▸ **About this exercise**
Among the entries below, extract exactly the lines that run from the one with "let s := if urg" through the one with "(R412, R427). -/", both ends included.

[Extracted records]
= = =

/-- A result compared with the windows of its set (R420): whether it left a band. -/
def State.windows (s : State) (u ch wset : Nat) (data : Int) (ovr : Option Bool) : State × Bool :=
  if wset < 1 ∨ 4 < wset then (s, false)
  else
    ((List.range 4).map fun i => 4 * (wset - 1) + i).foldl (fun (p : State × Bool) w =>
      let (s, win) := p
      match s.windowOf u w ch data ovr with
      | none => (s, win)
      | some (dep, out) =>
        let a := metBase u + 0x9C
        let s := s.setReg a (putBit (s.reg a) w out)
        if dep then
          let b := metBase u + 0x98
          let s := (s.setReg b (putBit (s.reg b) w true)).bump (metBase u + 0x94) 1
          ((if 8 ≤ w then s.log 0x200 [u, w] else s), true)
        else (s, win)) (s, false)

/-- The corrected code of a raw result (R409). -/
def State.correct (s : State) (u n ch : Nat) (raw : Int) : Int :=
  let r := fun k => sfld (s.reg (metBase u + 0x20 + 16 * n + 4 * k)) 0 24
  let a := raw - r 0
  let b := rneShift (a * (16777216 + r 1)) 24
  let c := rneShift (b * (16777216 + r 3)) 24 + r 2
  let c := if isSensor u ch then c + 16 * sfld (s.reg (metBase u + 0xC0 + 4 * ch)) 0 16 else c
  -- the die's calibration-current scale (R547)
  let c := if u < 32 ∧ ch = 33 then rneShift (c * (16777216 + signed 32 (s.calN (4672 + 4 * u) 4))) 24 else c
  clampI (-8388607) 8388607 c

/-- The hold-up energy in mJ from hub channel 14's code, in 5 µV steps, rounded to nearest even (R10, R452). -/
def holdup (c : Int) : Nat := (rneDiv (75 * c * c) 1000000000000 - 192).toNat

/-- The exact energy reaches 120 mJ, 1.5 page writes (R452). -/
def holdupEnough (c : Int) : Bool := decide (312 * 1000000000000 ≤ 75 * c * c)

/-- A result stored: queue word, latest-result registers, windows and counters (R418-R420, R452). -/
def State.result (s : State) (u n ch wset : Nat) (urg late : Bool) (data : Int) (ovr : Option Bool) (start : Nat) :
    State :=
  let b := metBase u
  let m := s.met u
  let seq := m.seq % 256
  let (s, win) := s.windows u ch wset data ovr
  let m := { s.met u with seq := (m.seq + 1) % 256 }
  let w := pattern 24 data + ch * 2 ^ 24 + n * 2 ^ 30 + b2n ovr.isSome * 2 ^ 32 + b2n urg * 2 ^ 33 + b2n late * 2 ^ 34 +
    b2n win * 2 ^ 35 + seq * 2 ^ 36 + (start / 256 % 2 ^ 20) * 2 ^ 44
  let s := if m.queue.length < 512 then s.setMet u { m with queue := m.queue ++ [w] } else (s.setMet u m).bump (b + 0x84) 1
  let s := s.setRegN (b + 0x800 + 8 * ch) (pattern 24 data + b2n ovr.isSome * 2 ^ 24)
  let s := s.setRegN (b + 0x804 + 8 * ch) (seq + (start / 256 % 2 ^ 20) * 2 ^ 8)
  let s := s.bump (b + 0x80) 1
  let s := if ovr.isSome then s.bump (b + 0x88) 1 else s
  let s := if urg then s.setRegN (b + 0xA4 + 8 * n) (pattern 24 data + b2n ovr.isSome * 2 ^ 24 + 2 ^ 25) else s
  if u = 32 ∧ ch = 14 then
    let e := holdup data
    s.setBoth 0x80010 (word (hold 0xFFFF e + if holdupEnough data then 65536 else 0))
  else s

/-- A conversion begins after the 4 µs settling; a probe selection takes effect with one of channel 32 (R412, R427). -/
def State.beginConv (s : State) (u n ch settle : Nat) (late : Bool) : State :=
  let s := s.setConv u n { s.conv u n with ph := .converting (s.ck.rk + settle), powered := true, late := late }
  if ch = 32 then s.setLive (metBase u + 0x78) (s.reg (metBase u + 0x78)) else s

= = =

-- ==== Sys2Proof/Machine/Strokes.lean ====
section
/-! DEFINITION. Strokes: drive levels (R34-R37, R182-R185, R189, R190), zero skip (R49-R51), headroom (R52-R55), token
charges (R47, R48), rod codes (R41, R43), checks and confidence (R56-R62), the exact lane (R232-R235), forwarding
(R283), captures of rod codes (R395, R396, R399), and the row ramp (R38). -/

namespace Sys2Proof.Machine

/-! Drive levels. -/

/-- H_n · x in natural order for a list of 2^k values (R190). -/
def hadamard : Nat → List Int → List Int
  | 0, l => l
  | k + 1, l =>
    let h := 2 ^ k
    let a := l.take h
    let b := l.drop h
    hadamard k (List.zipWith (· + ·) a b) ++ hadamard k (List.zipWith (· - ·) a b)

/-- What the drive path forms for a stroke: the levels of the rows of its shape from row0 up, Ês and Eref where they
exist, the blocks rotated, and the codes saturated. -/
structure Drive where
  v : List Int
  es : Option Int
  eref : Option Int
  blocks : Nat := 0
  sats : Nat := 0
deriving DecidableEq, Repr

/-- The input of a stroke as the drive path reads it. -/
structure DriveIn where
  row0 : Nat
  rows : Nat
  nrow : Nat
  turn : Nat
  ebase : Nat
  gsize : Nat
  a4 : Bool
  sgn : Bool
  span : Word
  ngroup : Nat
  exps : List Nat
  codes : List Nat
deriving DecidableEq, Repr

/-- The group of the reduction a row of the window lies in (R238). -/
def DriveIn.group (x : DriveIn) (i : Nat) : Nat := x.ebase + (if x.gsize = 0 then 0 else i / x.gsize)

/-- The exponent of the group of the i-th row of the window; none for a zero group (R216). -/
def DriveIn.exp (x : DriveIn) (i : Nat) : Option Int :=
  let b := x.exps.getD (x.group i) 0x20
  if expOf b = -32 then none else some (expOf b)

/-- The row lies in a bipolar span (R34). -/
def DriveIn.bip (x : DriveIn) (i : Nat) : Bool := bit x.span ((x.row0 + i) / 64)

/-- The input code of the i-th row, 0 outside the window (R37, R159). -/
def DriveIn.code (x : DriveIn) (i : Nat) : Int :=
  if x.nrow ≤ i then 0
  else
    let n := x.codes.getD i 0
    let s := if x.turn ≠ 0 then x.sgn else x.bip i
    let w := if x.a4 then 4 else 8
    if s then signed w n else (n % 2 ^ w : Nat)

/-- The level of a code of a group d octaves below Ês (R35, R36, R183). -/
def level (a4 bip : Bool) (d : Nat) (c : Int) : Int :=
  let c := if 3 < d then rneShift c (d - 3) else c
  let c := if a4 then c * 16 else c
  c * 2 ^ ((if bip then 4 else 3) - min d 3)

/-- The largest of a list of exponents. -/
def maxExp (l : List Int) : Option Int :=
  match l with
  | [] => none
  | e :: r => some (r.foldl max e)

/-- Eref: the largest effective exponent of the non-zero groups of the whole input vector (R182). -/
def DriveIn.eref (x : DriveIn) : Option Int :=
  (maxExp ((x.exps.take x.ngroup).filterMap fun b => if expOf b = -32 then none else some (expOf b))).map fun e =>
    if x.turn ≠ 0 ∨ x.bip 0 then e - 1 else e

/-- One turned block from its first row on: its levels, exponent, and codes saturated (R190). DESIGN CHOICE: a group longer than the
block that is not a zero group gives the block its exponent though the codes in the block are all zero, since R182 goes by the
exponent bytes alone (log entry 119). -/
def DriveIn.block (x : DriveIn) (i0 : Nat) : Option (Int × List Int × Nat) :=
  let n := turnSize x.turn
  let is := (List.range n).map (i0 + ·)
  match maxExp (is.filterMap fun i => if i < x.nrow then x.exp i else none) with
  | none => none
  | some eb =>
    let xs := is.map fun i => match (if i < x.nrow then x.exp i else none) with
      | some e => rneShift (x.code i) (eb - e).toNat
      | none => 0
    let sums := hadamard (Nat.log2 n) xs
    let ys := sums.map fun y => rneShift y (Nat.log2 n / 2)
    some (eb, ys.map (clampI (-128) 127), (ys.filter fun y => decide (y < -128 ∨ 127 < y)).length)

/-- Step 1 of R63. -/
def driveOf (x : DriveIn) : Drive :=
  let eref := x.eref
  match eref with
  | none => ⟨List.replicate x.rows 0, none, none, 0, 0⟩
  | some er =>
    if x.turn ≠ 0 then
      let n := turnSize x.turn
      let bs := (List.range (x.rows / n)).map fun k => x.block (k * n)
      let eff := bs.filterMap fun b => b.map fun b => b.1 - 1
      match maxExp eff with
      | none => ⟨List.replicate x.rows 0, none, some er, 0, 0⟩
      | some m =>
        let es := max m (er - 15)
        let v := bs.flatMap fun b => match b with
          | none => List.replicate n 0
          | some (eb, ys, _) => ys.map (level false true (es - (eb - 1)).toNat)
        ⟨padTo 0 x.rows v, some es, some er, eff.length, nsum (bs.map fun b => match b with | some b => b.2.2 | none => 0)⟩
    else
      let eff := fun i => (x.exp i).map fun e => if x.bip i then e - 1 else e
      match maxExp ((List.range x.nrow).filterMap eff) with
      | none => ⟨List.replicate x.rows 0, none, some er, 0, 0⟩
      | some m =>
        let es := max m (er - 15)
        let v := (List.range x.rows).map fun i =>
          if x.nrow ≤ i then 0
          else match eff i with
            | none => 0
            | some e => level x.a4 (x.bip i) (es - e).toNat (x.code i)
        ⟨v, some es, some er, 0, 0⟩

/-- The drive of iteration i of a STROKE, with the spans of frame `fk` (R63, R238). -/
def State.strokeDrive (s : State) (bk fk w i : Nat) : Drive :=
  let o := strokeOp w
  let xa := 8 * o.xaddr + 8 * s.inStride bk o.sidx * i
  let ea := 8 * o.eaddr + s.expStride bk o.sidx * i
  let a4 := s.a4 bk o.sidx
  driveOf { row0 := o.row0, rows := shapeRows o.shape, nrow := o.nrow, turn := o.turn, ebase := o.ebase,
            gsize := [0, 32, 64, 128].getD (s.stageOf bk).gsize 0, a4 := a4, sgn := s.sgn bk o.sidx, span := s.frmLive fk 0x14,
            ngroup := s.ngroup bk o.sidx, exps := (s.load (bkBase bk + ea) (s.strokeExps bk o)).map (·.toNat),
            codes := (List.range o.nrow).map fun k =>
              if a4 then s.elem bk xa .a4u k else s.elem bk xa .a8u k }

= = =

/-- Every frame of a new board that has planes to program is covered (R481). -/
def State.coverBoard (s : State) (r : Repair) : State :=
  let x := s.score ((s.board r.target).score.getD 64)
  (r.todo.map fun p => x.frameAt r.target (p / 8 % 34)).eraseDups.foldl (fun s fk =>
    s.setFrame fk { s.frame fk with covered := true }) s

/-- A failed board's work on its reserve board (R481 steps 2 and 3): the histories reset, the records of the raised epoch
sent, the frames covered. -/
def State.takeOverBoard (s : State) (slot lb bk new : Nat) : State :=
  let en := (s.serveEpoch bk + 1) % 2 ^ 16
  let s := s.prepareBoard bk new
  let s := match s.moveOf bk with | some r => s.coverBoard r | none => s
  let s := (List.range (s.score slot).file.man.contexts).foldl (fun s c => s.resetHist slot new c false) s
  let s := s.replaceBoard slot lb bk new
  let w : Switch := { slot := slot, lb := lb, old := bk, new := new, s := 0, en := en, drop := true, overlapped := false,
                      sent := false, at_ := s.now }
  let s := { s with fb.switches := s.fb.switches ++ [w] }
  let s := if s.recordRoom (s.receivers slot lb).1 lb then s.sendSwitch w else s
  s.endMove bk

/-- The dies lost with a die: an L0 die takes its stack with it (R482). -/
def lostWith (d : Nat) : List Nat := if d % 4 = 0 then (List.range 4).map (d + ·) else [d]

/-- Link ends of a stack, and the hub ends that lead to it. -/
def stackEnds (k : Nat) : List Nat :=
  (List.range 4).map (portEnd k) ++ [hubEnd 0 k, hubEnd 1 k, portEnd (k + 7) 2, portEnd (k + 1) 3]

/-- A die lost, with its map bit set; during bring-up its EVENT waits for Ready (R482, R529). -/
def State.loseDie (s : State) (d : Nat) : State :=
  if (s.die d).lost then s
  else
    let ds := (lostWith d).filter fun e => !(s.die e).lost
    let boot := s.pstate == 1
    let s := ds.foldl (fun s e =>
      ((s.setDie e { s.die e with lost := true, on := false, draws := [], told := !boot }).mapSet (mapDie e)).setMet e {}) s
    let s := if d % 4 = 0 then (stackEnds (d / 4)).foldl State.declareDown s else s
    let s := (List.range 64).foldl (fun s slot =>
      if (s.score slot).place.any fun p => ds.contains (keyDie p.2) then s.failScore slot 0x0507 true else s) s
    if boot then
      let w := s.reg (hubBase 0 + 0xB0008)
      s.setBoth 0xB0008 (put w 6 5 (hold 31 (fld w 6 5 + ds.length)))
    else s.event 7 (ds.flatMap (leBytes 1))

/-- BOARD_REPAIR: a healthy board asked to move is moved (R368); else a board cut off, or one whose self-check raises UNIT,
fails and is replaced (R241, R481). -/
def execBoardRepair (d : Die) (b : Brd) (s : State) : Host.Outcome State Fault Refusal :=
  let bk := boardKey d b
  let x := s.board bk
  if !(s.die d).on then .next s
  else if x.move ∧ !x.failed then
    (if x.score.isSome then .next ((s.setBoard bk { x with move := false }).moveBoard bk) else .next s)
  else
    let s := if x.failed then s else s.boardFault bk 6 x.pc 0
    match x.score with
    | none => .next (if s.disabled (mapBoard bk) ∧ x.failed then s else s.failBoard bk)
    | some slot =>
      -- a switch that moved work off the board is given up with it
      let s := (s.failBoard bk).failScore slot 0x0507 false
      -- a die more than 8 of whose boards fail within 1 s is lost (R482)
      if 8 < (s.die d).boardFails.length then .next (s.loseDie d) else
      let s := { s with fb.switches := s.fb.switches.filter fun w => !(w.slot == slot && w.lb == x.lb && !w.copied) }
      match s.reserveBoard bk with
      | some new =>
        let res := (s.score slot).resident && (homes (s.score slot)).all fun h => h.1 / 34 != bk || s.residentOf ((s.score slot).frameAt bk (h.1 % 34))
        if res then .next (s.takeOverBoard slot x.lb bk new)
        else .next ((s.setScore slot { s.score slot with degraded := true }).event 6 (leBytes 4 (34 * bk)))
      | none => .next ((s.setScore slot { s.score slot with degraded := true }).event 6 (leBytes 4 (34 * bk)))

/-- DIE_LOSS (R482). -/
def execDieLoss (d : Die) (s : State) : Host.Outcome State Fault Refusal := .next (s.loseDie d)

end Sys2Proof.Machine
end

= = =

▸ **Solution to the problem**
  let s := if urg then s.setRegN (b + 0xA4 + 8 * n) (pattern 24 data + b2n ovr.isSome * 2 ^ 24 + 2 ^ 25) else s
  if u = 32 ∧ ch = 14 then
    let e := holdup data
    s.setBoth 0x80010 (word (hold 0xFFFF e + if holdupEnough data then 65536 else 0))
  else s

/-- A conversion begins after the 4 µs settling; a probe selection takes effect with one of channel 32 (R412, R427). -/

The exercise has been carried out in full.